This module basically memory maps an entire file and then in effect
mallocs segments of that file as buffer objects. This allocation of
subsets is needed to ensure that overlapping memory maps buffers
don't happen. One can basically reserve part of the memory mapped file
as a buffer. Once that is done, nothing else can use that part of the
file for another buffer. We do not intend to handle memory maps as a
way of sequentially mapping parts of the file to provide windowed views
as your code segment above suggests. If you want a buffer that is the
whole (large) file, you just get a mapped buffer to the whole thing.
(Why wouldn't you?)

The above scheme is needed for our purposes because many of our data files
contain multiple data arrays and we need a means of creating a numarray
object for each one. Most of this machinery has already been implemented,
but we haven't released it since our I/O package (for astronomical FITS
files) is not yet at the point of being able to use it.

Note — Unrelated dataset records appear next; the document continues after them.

-- ==== Sys2Proof/Laws/Ops.lean ====
section
/-!
SUPPORT. The shared operations of Machine/Ops.lean: what raising an event, letting time reach a moment, counting
a draw, answering the supervisor and changing the mode do, once and for all.
-/

namespace Sys2Proof.Machine

/-! ### Numbers -/

theorem satSucc_le (limit n : Nat) : satSucc limit n ≤ limit := by
  unfold satSucc; split <;> omega

theorem satSucc_eq (limit n : Nat) : satSucc limit n = min limit (n + 1) ∨ limit < n := by
  unfold satSucc; split <;> omega

theorem le_satSucc {limit n : Nat} (h : n ≤ limit) : n ≤ satSucc limit n := by
  unfold satSucc; split <;> omega

theorem clampNat_range (lo hi n : Nat) (h : lo ≤ hi) : lo ≤ clampNat lo hi n ∧ clampNat lo hi n ≤ hi := by
  unfold clampNat; split
  · omega
  · split <;> omega

theorem clampInt_range (lo hi n : Int) (h : lo ≤ hi) : lo ≤ clampInt lo hi n ∧ clampInt lo hi n ≤ hi := by
  unfold clampInt; split
  · omega
  · split <;> omega

theorem clampNat_of_range {lo hi n : Nat} (h : lo ≤ n ∧ n ≤ hi) : clampNat lo hi n = n := by
  unfold clampNat; split
  · omega
  · split <;> omega

theorem clampInt_of_range {lo hi n : Int} (h : lo ≤ n ∧ n ≤ hi) : clampInt lo hi n = n := by
  unfold clampInt; split
  · omega
  · split <;> omega

/-! ### The event set -/

theorem EventKind.code_injective {j k : EventKind} (h : j.code = k.code) : j = k := by
  cases j <;> cases k <;> first | rfl | (exact absurd h (by decide))

theorem EventSet.count_raise_self (e : EventSet) (k : EventKind) :
    (e.raise k).count k = satSucc 255 (e.count k) := by
  simp [EventSet.raise, EventSet.count]

theorem EventSet.count_raise_of_ne (e : EventSet) {j k : EventKind} (h : j ≠ k) :
    (e.raise k).count j = e.count j := by
  have : k.code ≠ j.code := fun c => h (EventKind.code_injective c.symm)
  have : (k.code : Nat) ≠ (j.code : Nat) := fun c => this (Fin.ext c)
  simp [EventSet.raise, EventSet.count, Vector.getElem_set_ne, this]

/-- Raising a kind never lowers a count that keeps to its limit (R181). -/
theorem EventSet.count_le_raise (e : EventSet) (j k : EventKind) (h : e.count j ≤ 255) :
    e.count j ≤ (e.raise k).count j := by
  by_cases hjk : j = k
  · subst hjk; rw [EventSet.count_raise_self]; exact le_satSucc h
  · exact Nat.le_of_eq (EventSet.count_raise_of_ne e hjk).symm

/-- Raising keeps every count within its limit (R181). -/
theorem EventSet.raise_bounded (e : EventSet) (k : EventKind) (h : ∀ n ∈ e.toList, n ≤ 255) :
    ∀ n ∈ (e.raise k).toList, n ≤ 255 := by
  intro n hn
  have hn' : n ∈ e.raise k := by simpa using hn
  unfold EventSet.raise at hn'
  rcases Vector.mem_or_eq_of_mem_set hn' with h1 | h1
  · exact h n (by simpa using h1)
  · subst h1
    exact satSucc_le _ _

/-- The set after a kind is raised a number of times. -/
def EventSet.raiseTimes (e : EventSet) (k : EventKind) : Nat → EventSet
  | 0 => e
  | n + 1 => (e.raiseTimes k n).raise k

theorem EventSet.count_raiseTimes (e : EventSet) (k : EventKind) (n : Nat) (h : e.count k ≤ 255) :
    (e.raiseTimes k n).count k = min 255 (e.count k + n) := by
  induction n with
  | zero => simp [EventSet.raiseTimes]; omega
  | succ n ih =>
    rw [EventSet.raiseTimes, EventSet.count_raise_self, ih]
    unfold satSucc; split <;> omega

theorem EventSet.count_raiseTimes_of_ne (e : EventSet) {j k : EventKind} (h : j ≠ k) (n : Nat) :
    (e.raiseTimes k n).count j = e.count j := by
  induction n with
  | zero => rfl
  | succ n ih => rw [EventSet.raiseTimes, EventSet.count_raise_of_ne _ h, ih]

theorem EventSet.raiseTimes_bounded (e : EventSet) (k : EventKind) (n : Nat)
    (h : ∀ m ∈ e.toList, m ≤ 255) : ∀ m ∈ (e.raiseTimes k n).toList, m ≤ 255 := by
  induction n with
  | zero => exact h
  | succ n ih => exact EventSet.raise_bounded _ k ih

/-! ### Raising in the state -/

theorem State.raise_eq (s : State) (k : EventKind) :
    s.raise k = s.setSp { s.sp with events := s.sp.events.raise k } := rfl

theorem State.raiseTimes_eq (s : State) (k : EventKind) (n : Nat) :
    s.raiseTimes k n = s.setSp { s.sp with events := s.sp.events.raiseTimes k n } := by
  induction n with
  | zero => rfl
  | succ n ih => rw [State.raiseTimes, ih]; rfl

theorem State.raiseIf_eq (s : State) (p : Bool) (k : EventKind) :
    s.raiseIf p k = s.setSp { s.sp with events := s.sp.events.raiseTimes k p.toNat } := by
  cases p <;> rfl

@[simp] theorem State.raise_now (s : State) (k : EventKind) : (s.raise k).now = s.now := rfl
@[simp] theorem State.raise_draws (s : State) (k : EventKind) : (s.raise k).draws = s.draws := rfl
@[simp] theorem State.raise_lp (s : State) (k : EventKind) : (s.raise k).lp = s.lp := rfl
@[simp] theorem State.raise_pv (s : State) (k : EventKind) : (s.raise k).pv = s.pv := rfl
@[simp] theorem State.raise_ct (s : State) (k : EventKind) : (s.raise k).ct = s.ct := rfl
@[simp] theorem State.raise_ea (s : State) (k : EventKind) : (s.raise k).ea = s.ea := rfl
@[simp] theorem State.raise_mt (s : State) (k : EventKind) : (s.raise k).mt = s.mt := rfl
@[simp] theorem State.raise_ap (s : State) (k : EventKind) : (s.raise k).ap = s.ap := rfl
@[simp] theorem State.raise_cu (s : State) (k : EventKind) : (s.raise k).cu = s.cu := rfl
@[simp] theorem State.raise_cc (s : State) (k : EventKind) : (s.raise k).cc = s.cc := rfl
@[simp] theorem State.raise_vl (s : State) (k : EventKind) : (s.raise k).vl = s.vl := rfl
@[simp] theorem State.raise_pending (s : State) (k : EventKind) : (s.raise k).pending = s.pending := rfl
@[simp] theorem State.raise_inputs (s : State) (k : EventKind) : (s.raise k).inputs = s.inputs := rfl
@[simp] theorem State.raise_sp_mode (s : State) (k : EventKind) :
    (s.raise k).sp.mode = s.sp.mode := rfl
@[simp] theorem State.raise_sp_config (s : State) (k : EventKind) :
    (s.raise k).sp.config = s.sp.config := rfl
@[simp] theorem State.raise_sp_clamped (s : State) (k : EventKind) :
    (s.raise k).sp.clamped = s.sp.clamped := rfl
@[simp] theorem State.raise_sp_pendingKey (s : State) (k : EventKind) :
    (s.raise k).sp.pendingKey = s.sp.pendingKey := rfl
@[simp] theorem State.raise_sp_locked (s : State) (k : EventKind) :
    (s.raise k).sp.locked = s.sp.locked := rfl
@[simp] theorem State.raise_sp_restarting (s : State) (k : EventKind) :
    (s.raise k).sp.restarting = s.sp.restarting := rfl
@[simp] theorem State.raise_sp_events (s : State) (k : EventKind) :
    (s.raise k).sp.events = s.sp.events.raise k := rfl
@[simp] theorem State.raise_sp_pointer (s : State) (k : EventKind) :
    (s.raise k).sp.pointer = s.sp.pointer := rfl
@[simp] theorem State.raise_sp_response (s : State) (k : EventKind) :
    (s.raise k).sp.response = s.sp.response := rfl

@[simp] theorem State.raiseTimes_now (s : State) (k : EventKind) (n : Nat) : (s.raiseTimes k n).now = s.now := by rw [State.raiseTimes_eq]; rfl
@[simp] theorem State.raiseTimes_draws (s : State) (k : EventKind) (n : Nat) : (s.raiseTimes k n).draws = s.draws := by rw [State.raiseTimes_eq]; rfl
@[simp] theorem State.raiseTimes_lp (s : State) (k : EventKind) (n : Nat) : (s.raiseTimes k n).lp = s.lp := by rw [State.raiseTimes_eq]; rfl
@[simp] theorem State.raiseTimes_pv (s : State) (k : EventKind) (n : Nat) : (s.raiseTimes k n).pv = s.pv := by rw [State.raiseTimes_eq]; rfl
@[simp] theorem State.raiseTimes_ct (s : State) (k : EventKind) (n : Nat) : (s.raiseTimes k n).ct = s.ct := by rw [State.raiseTimes_eq]; rfl
@[simp] theorem State.raiseTimes_ea (s : State) (k : EventKind) (n : Nat) : (s.raiseTimes k n).ea = s.ea := by rw [State.raiseTimes_eq]; rfl
@[simp] theorem State.raiseTimes_mt (s : State) (k : EventKind) (n : Nat) : (s.raiseTimes k n).mt = s.mt := by rw [State.raiseTimes_eq]; rfl
@[simp] theorem State.raiseTimes_ap (s : State) (k : EventKind) (n : Nat) : (s.raiseTimes k n).ap = s.ap := by rw [State.raiseTimes_eq]; rfl
@[simp] theorem State.raiseTimes_cu (s : State) (k : EventKind) (n : Nat) : (s.raiseTimes k n).cu = s.cu := by rw [State.raiseTimes_eq]; rfl
@[simp] theorem State.raiseTimes_cc (s : State) (k : EventKind) (n : Nat) : (s.raiseTimes k n).cc = s.cc := by rw [State.raiseTimes_eq]; rfl
@[simp] theorem State.raiseTimes_vl (s : State) (k : EventKind) (n : Nat) : (s.raiseTimes k n).vl = s.vl := by rw [State.raiseTimes_eq]; rfl
@[simp] theorem State.raiseTimes_pending (s : State) (k : EventKind) (n : Nat) : (s.raiseTimes k n).pending = s.pending := by rw [State.raiseTimes_eq]; rfl
@[simp] theorem State.raiseTimes_inputs (s : State) (k : EventKind) (n : Nat) : (s.raiseTimes k n).inputs = s.inputs := by rw [State.raiseTimes_eq]; rfl
@[simp] theorem State.raiseTimes_sp_mode (s : State) (k : EventKind) (n : Nat) :
    (s.raiseTimes k n).sp.mode = s.sp.mode := by rw [State.raiseTimes_eq]; rfl
@[simp] theorem State.raiseTimes_sp_config (s : State) (k : EventKind) (n : Nat) :
    (s.raiseTimes k n).sp.config = s.sp.config := by rw [State.raiseTimes_eq]; rfl
@[simp] theorem State.raiseTimes_sp_clamped (s : State) (k : EventKind) (n : Nat) :
    (s.raiseTimes k n).sp.clamped = s.sp.clamped := by rw [State.raiseTimes_eq]; rfl
@[simp] theorem State.raiseTimes_sp_pendingKey (s : State) (k : EventKind) (n : Nat) :
    (s.raiseTimes k n).sp.pendingKey = s.sp.pendingKey := by rw [State.raiseTimes_eq]; rfl
@[simp] theorem State.raiseTimes_sp_locked (s : State) (k : EventKind) (n : Nat) :
    (s.raiseTimes k n).sp.locked = s.sp.locked := by rw [State.raiseTimes_eq]; rfl
@[simp] theorem State.raiseTimes_sp_restarting (s : State) (k : EventKind) (n : Nat) :
    (s.raiseTimes k n).sp.restarting = s.sp.restarting := by rw [State.raiseTimes_eq]; rfl
@[simp] theorem State.raiseTimes_sp_events (s : State) (k : EventKind) (n : Nat) :
    (s.raiseTimes k n).sp.events = s.sp.events.raiseTimes k n := by rw [State.raiseTimes_eq]; rfl
@[simp] theorem State.raiseTimes_sp_pointer (s : State) (k : EventKind) (n : Nat) :
    (s.raiseTimes k n).sp.pointer = s.sp.pointer := by rw [State.raiseTimes_eq]; rfl
@[simp] theorem State.raiseTimes_sp_response (s : State) (k : EventKind) (n : Nat) :
    (s.raiseTimes k n).sp.response = s.sp.response := by rw [State.raiseTimes_eq]; rfl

> Also, there are threading issues to think about here.  I don't know if
> UFuncs are going to release the Global Interpreter Lock, but if they do
> it's possible that multiple threads could have the same PyObject and
> try to _mapproc different offsets at different times.
> 
To tell you the truth, we haven't dealt with the threading issue much. We
think about it occasionally, but have deferred dealing with it until 
we have finished other aspects first. We do want to make it thread safe
though.

Perry Greenfield

RE: [Numpy-discussion] Introduction

[Scott G. <xs...@ya...>]

--- Perry Greenfield <pe...@st...> wrote:
>
> I guess we are not sure we understand what you mean by interface.
> In particular, we don't understand why sharing the same object
> attributes (the private ones you list above) is a benefit to the
> code you are writing if you aren't also using the low level
> implementation. The above attributes are private and nothing 
> external to the Class should depend on or even know about them.
> Could you elaborate on what you mean by interface and the
> relationship between your arrays and numarrays?
>

There are several places in your code that check to see if you are working with
a valid type for NDArrays.  Currently this check consists of asking the
following questions:

   'Is it a tuple or list?'
   'Is it a scalar of some sort?'
   'Does it derive from our NDArray class?'

If any of these questions answer true, it does the right thing and moves on. 
If none of these is true, it raises an exception.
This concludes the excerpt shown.